__WORK TASK__: Which lines below include the string "completion"? Please show each one.

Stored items
# # #

-- ==== Sys2Proof/Laws/Frames.lean ====
section
/-!
SUPPORT. The frame of every operation over the state: the blocks it does not touch, said once per operation. A proof
about an operation cites its frame and never unfolds it for a block that stands in it.
-/

namespace Sys2Proof.Machine

@[simp] theorem State.count_frame (s : State) (c : Counter) :
    (s.count c).pins = s.pins ∧ (s.count c).aif = s.aif ∧ (s.count c).lrt = s.lrt ∧
    (s.count c).pool = s.pool ∧ (s.count c).copy = s.copy ∧ (s.count c).olt = s.olt ∧
    (s.count c).policy = s.policy ∧ (s.count c).suspects = s.suspects ∧ (s.count c).rtq = s.rtq ∧
    (s.count c).patrol = s.patrol ∧ (s.count c).erq = s.erq ∧ (s.count c).irq = s.irq ∧
    (s.count c).regions = s.regions ∧ (s.count c).ports = s.ports ∧ (s.count c).arbiter = s.arbiter ∧
    (s.count c).ctl = s.ctl ∧ (s.count c).cmd = s.cmd ∧ (s.count c).responses = s.responses ∧
    (s.count c).freeReads = s.freeReads ∧ (s.count c).pending = s.pending := by
  unfold State.count
  simp

@[simp] theorem State.latch_frame (s : State) (c : Cause) :
    (s.latch c).pins = s.pins ∧ (s.latch c).aif = s.aif ∧ (s.latch c).lrt = s.lrt ∧
    (s.latch c).pool = s.pool ∧ (s.latch c).copy = s.copy ∧ (s.latch c).olt = s.olt ∧
    (s.latch c).policy = s.policy ∧ (s.latch c).suspects = s.suspects ∧ (s.latch c).rtq = s.rtq ∧
    (s.latch c).patrol = s.patrol ∧ (s.latch c).erq = s.erq ∧ (s.latch c).regions = s.regions ∧
    (s.latch c).ports = s.ports ∧ (s.latch c).arbiter = s.arbiter ∧ (s.latch c).ctl = s.ctl ∧
    (s.latch c).cmd = s.cmd ∧ (s.latch c).counters = s.counters ∧ (s.latch c).responses = s.responses ∧
    (s.latch c).freeReads = s.freeReads ∧ (s.latch c).pending = s.pending := by
  unfold State.latch
  simp

@[simp] theorem State.issueOp_frame (s : State) (op : ArrayOp) :
    (s.issueOp op).pins = s.pins ∧ (s.issueOp op).lrt = s.lrt ∧ (s.issueOp op).pool = s.pool ∧
    (s.issueOp op).copy = s.copy ∧ (s.issueOp op).olt = s.olt ∧ (s.issueOp op).policy = s.policy ∧
    (s.issueOp op).suspects = s.suspects ∧ (s.issueOp op).rtq = s.rtq ∧ (s.issueOp op).patrol = s.patrol ∧
    (s.issueOp op).erq = s.erq ∧ (s.issueOp op).irq = s.irq ∧ (s.issueOp op).regions = s.regions ∧
    (s.issueOp op).ports = s.ports ∧ (s.issueOp op).arbiter = s.arbiter ∧ (s.issueOp op).ctl = s.ctl ∧
    (s.issueOp op).cmd = s.cmd ∧ (s.issueOp op).counters = s.counters ∧
    (s.issueOp op).responses = s.responses ∧ (s.issueOp op).freeReads = s.freeReads ∧
    (s.issueOp op).pending = s.pending := by
  unfold State.issueOp
  simp
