-- ==== Sys2Proof/Laws/Relations.lean ====
section
/-!
SUPPORT. The shared operations in the terms of Sys2Proof/Safety.lean: what an issue, a completion, a removal and the end
of a command are as relations between two states.
-/

namespace Sys2Proof.Machine

/-- Two states are equal when all their blocks are. -/
theorem State.eq_of_fields (s t : State) (pins : s.pins = t.pins) (aif : s.aif = t.aif) (lrt : s.lrt = t.lrt)
    (pool : s.pool = t.pool) (copy : s.copy = t.copy) (olt : s.olt = t.olt) (policy : s.policy = t.policy)
    (suspects : s.suspects = t.suspects) (rtq : s.rtq = t.rtq) (patrol : s.patrol = t.patrol) (erq : s.erq = t.erq)
    (irq : s.irq = t.irq) (regions : s.regions = t.regions) (ports : s.ports = t.ports)
    (arbiter : s.arbiter = t.arbiter) (ctl : s.ctl = t.ctl) (cmd : s.cmd = t.cmd) (counters : s.counters = t.counters)
    (responses : s.responses = t.responses) (freeReads : s.freeReads = t.freeReads)
    (pending : s.pending = t.pending) : s = t := by
  cases s; cases t; simp_all

/-- A line as a write stores it, with the injection that is armed for it (R5, R15). -/
theorem State.storedOf_injectionFor (u : State) (line : Nat) (d : LineData) :
    storedOf d (u.injectionFor line) = u.stores line d := by
  unfold State.stores State.injectionFor storedOf
  cases u.aif.injection with
  | none => rfl
  | some i =>
    by_cases h : i.line = line
    · simp only [h, ↓reduceIte, errBits]
      by_cases b : i.bits = 1
      · simp only [b, ↓reduceIte]
        rw [show (1 : BitVec 72).setWidth 576 = 1#576 from by decide +kernel]
      · simp only [b, ↓reduceIte]
        rw [show (3 : BitVec 72).setWidth 576 = 3#576 from BitVec.eq_of_toNat_eq (by simp)]
    · simp [h]

/-- The injection that a write leaves armed (R15). -/
theorem State.injection_after (u : State) (line : Nat) :
    (if (u.injectionFor line).isSome then none else u.aif.injection) = u.injectionLeft line := by
  unfold State.injectionLeft State.injectionFor
  cases u.aif.injection with
  | none => rfl
  | some i => by_cases h : i.line = line <;> simp [h]

/-- Issuing a write (R9, R15). -/
theorem State.issueWrite_eq (u : State) (l : Loc) (line : Nat) (d : LineData) (b : Issuer) :
    u.issueWrite l line d b = u.setAif { u.aif with
      ops := u.aif.ops ++ [u.writeOp l line d b], injection := u.injectionLeft line } := by
  rw [State.writeOp, ← State.storedOf_injectionFor, ← State.injection_after]
  rfl

/-- Issuing a read (R9). -/
theorem State.issueRead_eq (u : State) (l : Loc) (line : Nat) (d : Bool) (b : Issuer) :
    u.issueRead l line d b = u.setAif { u.aif with ops := u.aif.ops ++ [u.readOp l line d b] } := rfl

/-- Issuing a poison write (R9). -/
theorem State.issuePoison_eq (u : State) (l : Loc) (line : Nat) (b : Issuer) :
    u.issuePoison l line b = u.setAif { u.aif with ops := u.aif.ops ++ [u.poisonOp l line b] } := rfl

/-- A completion and nothing else (R9 to R11). -/
theorem State.finishOp_opDone (u : State) (op : ArrayOp) : u.opDone (u.finishOp op) op [] u.aif.injection := by
  refine ⟨?_, rfl⟩
  simp [State.finishOp]

/-- A completion depends on the Array Interface and the read counter alone. -/
theorem State.opDone_of_eq (u v t : State) (op : ArrayOp) (more : List ArrayOp) (inj : Option Injection)
    (h : u.opDone v op more inj) (a : t.aif = v.aif) (f : t.freeReads = v.freeReads) : u.opDone t op more inj := by
  unfold State.opDone at *
  rw [a, f]
  exact h

/-- The entry that leaves waits on no other entry, so its waiter's turn comes (R67). -/
theorem OpenEntry.handOver_turn (e : OpenEntry) (h : ∀ m, e.state ≠ .blocked (.entry m)) : e.handOver = .turn := by
  unfold OpenEntry.handOver
  split
  · rename_i m hm
    exact absurd hm (h m)
  all_goals rfl

/-- Retargeting a slot's waiters to their turn. -/
theorem retarget_turn (k : Nat) (e : Option OpenEntry) : retarget k .turn e = e.map (OpenEntry.afterLeaving k) := by
  cases e <;> rfl

/-- Removing the entry of a slot that waits on no other entry (R67). -/
theorem State.removeEntry_entryLeft (u v : State) (k : Nat) (e : OpenEntry) (h : u.entryAt k = some e)
    (w : ∀ m, e.state ≠ .blocked (.entry m)) (o : v.olt = u.olt) : u.entryLeft (v.removeEntry k) k := by
  have h' : v.entryAt k = some e := by
    rw [← h]
    simp only [State.entryAt, o]
  refine ⟨?_, ?_, ?_⟩
  · rw [State.entryAt_removeEntry v k k e h']
    simp
  · intro j hj
    rw [State.entryAt_removeEntry v k j e h', if_neg hj, OpenEntry.handOver_turn e w, retarget_turn]
    simp only [State.entryAt, o]
  · rw [← o]
    exact (State.removeEntry_shape v k).2 (by simp [h'])

/-- The end of a command (R192). -/
theorem State.completeCommand_eq (u : State) (r : CmdResult) : u.completeCommand r = u.done r := rfl

/-- A command that holds the slot (R189). -/
theorem State.holdSlot_eq (u : State) (c : Command) : u.holdSlot c = u.held c := rfl

/-- A write to CMD_CODE takes a command while the slot is free (R189). -/
theorem State.busWrite_cmdCode (u : State) (code : Word32) (h : u.slotFree) :
    u.busWrite .cmdCode 15 code = u.takeCode code := by
  obtain ⟨a, b, c⟩ := h
  simp [State.busWrite, State.inReset, a, b, State.writeReg, State.writeCode, State.busy, c]

/-- A full write outside reset acts on its word (R184, R198). -/
theorem State.busWrite_full (u : State) (r : Reg) (v : Word32) (a : u.pins.porst = false) (b : u.pins.wrst = false) :
    u.busWrite r 15 v = u.writeReg r v := by
  simp [State.busWrite, State.inReset, a, b]

/-- A write without all four byte enables or during a reset is ignored (R184, R198). -/
theorem State.busWrite_ignored (u : State) (r : Reg) (be : Enables) (v : Word32)
    (h : be ≠ 15 ∨ u.pins.porst = true ∨ u.pins.wrst = true) : u.busWrite r be v = u := by
  unfold State.busWrite
  rw [if_pos]
  simp only [State.inReset, Bool.or_eq_true]
  tauto

end Sys2Proof.Machine
end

# # #

__WRITTEN SOLUTION__:
SUPPORT. The shared operations in the terms of Sys2Proof/Safety.lean: what an issue, a completion, a removal and the end
/-- A completion and nothing else (R9 to R11). -/
/-- A completion depends on the Array Interface and the read counter alone. -/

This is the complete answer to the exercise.